Tobias Lindholm's A Hijacking has a documentary look and feel, but it's a narrative fictional riff on one of the most durable topics of them all: pirates and their victims. The Danish-owned freighter MZ Rozen is crossing the Indian Ocean a few days away from its destination, Mumbai, when suddenly a fishing boat appears in its wake and the ship is captured by Somali pirates who demand an impossible number of million dollars in ransom. The owners back in Copenhagen balk at that, and so the sweaty, terrified crew is stuck on a drifting ship in tropical latitudes with AK-47s in their faces, while the company negotiates with the trigger-happy pirates.

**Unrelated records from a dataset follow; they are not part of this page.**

-- ==== Sys2Proof/Machine/Decoders.lean ====
section
/-! DEFINITION. The three response decoders, pure functions (43_response_decoder.md R186 to R191). In a result, `none`
stands where the spec says `any`. -/

namespace Sys2Proof.Machine

/-- R81: the five bytes of a 48-bit response that its CRC7 covers. -/
def rsp48Head (r : BitVec 48) : List Byte := [byte48 r 0, byte48 r 1, byte48 r 2, byte48 r 3, byte48 r 4]

/-- R186, R187: the reply code against the issued index, all eight bits, index 41 exempt. -/
def echoAgrees (cmd : BitVec 6) (r : BitVec 48) : Bool :=
  byte48 r 0 == cmd.setWidth 8 || cmd == Config.appCmdIndex

/-- R186: `decode_R1(cmd, RSP48)`: the CRC first, the reply code second. -/
def decodeR1 (cmd : BitVec 6) (r : BitVec 48) : Status × Option Word :=
  if crc7Agrees (rsp48Head r) (byte48 r 5) then
    if echoAgrees cmd r then (.ok, some (r.extractLsb' 8 32)) else (.responseCode, none)
  else (.responseCrc, none)

/-- R190: `decode_R3(RSP48)`: the payload, nothing checked. -/
def decodeR3 (r : BitVec 48) : Word := r.extractLsb' 8 32

/-- R188: the fifteen bytes of a 136-bit response that its CRC7 covers, `Y[1..15]`. -/
def rsp136Payload (r : BitVec 136) : List Byte :=
  [byte136 r 1, byte136 r 2, byte136 r 3, byte136 r 4, byte136 r 5, byte136 r 6, byte136 r 7, byte136 r 8,
   byte136 r 9, byte136 r 10, byte136 r 11, byte136 r 12, byte136 r 13, byte136 r 14, byte136 r 15]

/-- R188: `decode_R2(RSP136)`: unpack, CRC, marker; the buffer comes with every status. -/
def decodeR2 (r : BitVec 136) : Status × Vector Byte 16 :=
  if crc7Agrees (rsp136Payload r) (byte136 r 16) then
    if byte136 r 0 = Config.r2Marker then (.ok, respBufOfRsp136 r) else (.responseCode, respBufOfRsp136 r)
  else (.responseCrc, respBufOfRsp136 r)

end Sys2Proof.Machine
end

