-- ==== Sys2Proof/Machine/Agents.lean ====
section
/-! DEFINITION. The steps of the block's own agents CMDU and CAPTURE, of CLOCK, and the RESET event
(43_response_decoder.md R178 to R191, 70_reset_and_hazards.md R270, R271), and whose turn it is when nothing is scheduled. -/

namespace Sys2Proof.Machine

/-- R179: CAP_MOVE. -/
def capMove (s : State) : Result :=
  bif captureEnabled s then .next (captureWord s) else .refused (.notEnabled .capMove)

/-- R181, `SH_NONE`: the completion word is popped and discarded; both outputs are `any` (R191, R251). -/
def completeNone (s : State) : State := raise .ok ({ s with rxq := s.rxq.drop 1 }.anyResp32.anyRespBuf)

/-- R81: the 48-bit response in the two words at the head of `RXQ`. -/
def rsp48AtHead (s : State) : BitVec 48 := rsp48OfWords (s.rxq.getD 0 0) (s.rxq.getD 1 0)

/-- R181, `SH_R1`: two words popped, decoded by `decode_R1` with `CU_CMD`; `RESP_BUF` is `any` (R251). -/
def completeR1 (s : State) : State :=
  raise (decodeR1 s.cuCmd (rsp48AtHead s)).1
    (({ s with rxq := s.rxq.drop 2 }.writeResp32 (decodeR1 s.cuCmd (rsp48AtHead s)).2).anyRespBuf)

/-- R181, `SH_R3`: two words popped, the payload returned, always `OK`; `RESP_BUF` is `any` (R251). -/
def completeR3 (s : State) : State :=
  raise .ok ({ s with rxq := s.rxq.drop 2, cuResp32 := decodeR3 (rsp48AtHead s) }.anyRespBuf)

/-- R181, `SH_R2`: the captured response decoded by `decode_R2`, the buffer written whatever the status, the capture
disarmed; `CU_RESP32` is `any` (R251). -/
def completeR2 (s : State) : State :=
  raise (decodeR2 (rsp136OfCap s.cap)).1
    ({ s with respBuf := (decodeR2 (rsp136OfCap s.cap)).2, capArmed := false }.anyResp32)

/-- R181: CU_COMPLETE. -/
def cuComplete (s : State) : Result :=
  bif completeEnabled s then
    match s.cuShape with
    | .none => .next (completeNone s)
    | .r1 => .next (completeR1 s)
    | .r2 => .next (completeR2 s)
    | .r3 => .next (completeR3 s)
  else .refused (.notEnabled .cuComplete)

/-- R184: what CU_TIMEOUT does where it is enabled: abort the capture, clear `RXQ`, reset `SEQ_PC`. -/
def recoverFromTimeout (s : State) : State :=
  raise .responseTimeout
    ({ s with capArmed := false, rxq := [], seqPc := Config.cmdClkEntry }.anyResp32.anyRespBuf)

/-- R184: CU_TIMEOUT. -/
def cuTimeout (s : State) : Result :=
  bif timeoutEnabled s then .next (recoverFromTimeout s) else .refused (.notEnabled .cuTimeout)

/-- R178: CLOCK_TICK, always enabled. -/
def clockTick (s : State) : Result := .next { s with nowMs := s.nowMs + 1 }

/-- 10_state.md overview table, R35: ENV runs the sequencer's program and so writes `SEQ_PC` (log 14). -/
def envSeqRun (pc : Nat) (s : State) : Result := .next { s with seqPc := pc }

/-- The HOST writes its own buffer (R13, log 15). -/
def bufferWrite (addr n v : Nat) (s : State) : Result := .next { s with buffer := s.buffer.write addr n v }

/-- R270, R271: the RESET event at any time. What R271 leaves unspecified becomes a free value; `SEQ_PC` is external and
not set, the HOST's buffer is outside the block (log 13). -/
def resetEvent (s : State) : Result :=
  .next { State.reset with
    cuCmd := (Config.freeWord (s.draws + 1)).extractLsb' 0 6
    cuShape := Shape.ofCode ((Config.freeWord (s.draws + 2)).extractLsb' 0 2)
    cuStart := Config.freeWord (s.draws + 3)
    cuResp32 := Config.freeWord s.draws
    respBuf := freeBuf s.draws
    cap := #v[Config.freeWord (s.draws + 4), Config.freeWord (s.draws + 5), Config.freeWord (s.draws + 6),
      Config.freeWord (s.draws + 7), Config.freeWord (s.draws + 8)]
    nowMs := Config.freeWord (s.draws + 9)
    seqPc := s.seqPc
    buffer := s.buffer
    pending := s.pending
    draws := s.draws + 16 }

/-- Whose turn it is when `pending` lists nothing (log 1): CMDU's closing step if one is enabled (R297), else CAP_MOVE if
it is enabled, else CLOCK_TICK, which R178 takes again and again. -/
def ownTurn (s : State) : Result :=
  bif completeEnabled s then cuComplete s
  else bif timeoutEnabled s then cuTimeout s
  else bif captureEnabled s then capMove s
  else clockTick s

end Sys2Proof.Machine
end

In most mainstream movies like this there would be a hero and female love interest on board, and their ordeal would only strengthen their connection to each other, if they can somehow live through it. No such luck on the Rozen. The central figure in the all-male crew is Mikkel (actor Pilou Asbæk), the congenially scruffy cook, through whose eyes we witness just what happens when he and his mates are forced to never leave a cramped cabin for any reason for more than a week.
Meanwhile Ludvigsen the CEO (Søren Malling), from his office in faraway Denmark, maintains a hard line in the negotiations with the pirates' liaison, Omar (Abdihakin Asgar). Not very much of a story arc here, but the reality is palpable and the tension does not slacken. At one point Mikkel is obliged to slaughter some goats on the deck after the galley's meat supply runs out. One small complaint: We don't see exactly how it happens that a small boat of pirates can board and overpower a large cargo vessel. (Maybe it's because the Rozen has a crew of only seven men, apparently none of them armed.)
This is only the second directorial effort from Danish writer-director Lindholm, whose previous movie was the prison picture R in 2010. Let's hope we see more of his work in the same matter-of-fact, ultra-realistic, no-frills, no-bombast, no-heroes mode as A Hijacking. It's a radical departure from any thriller in stateside theaters now.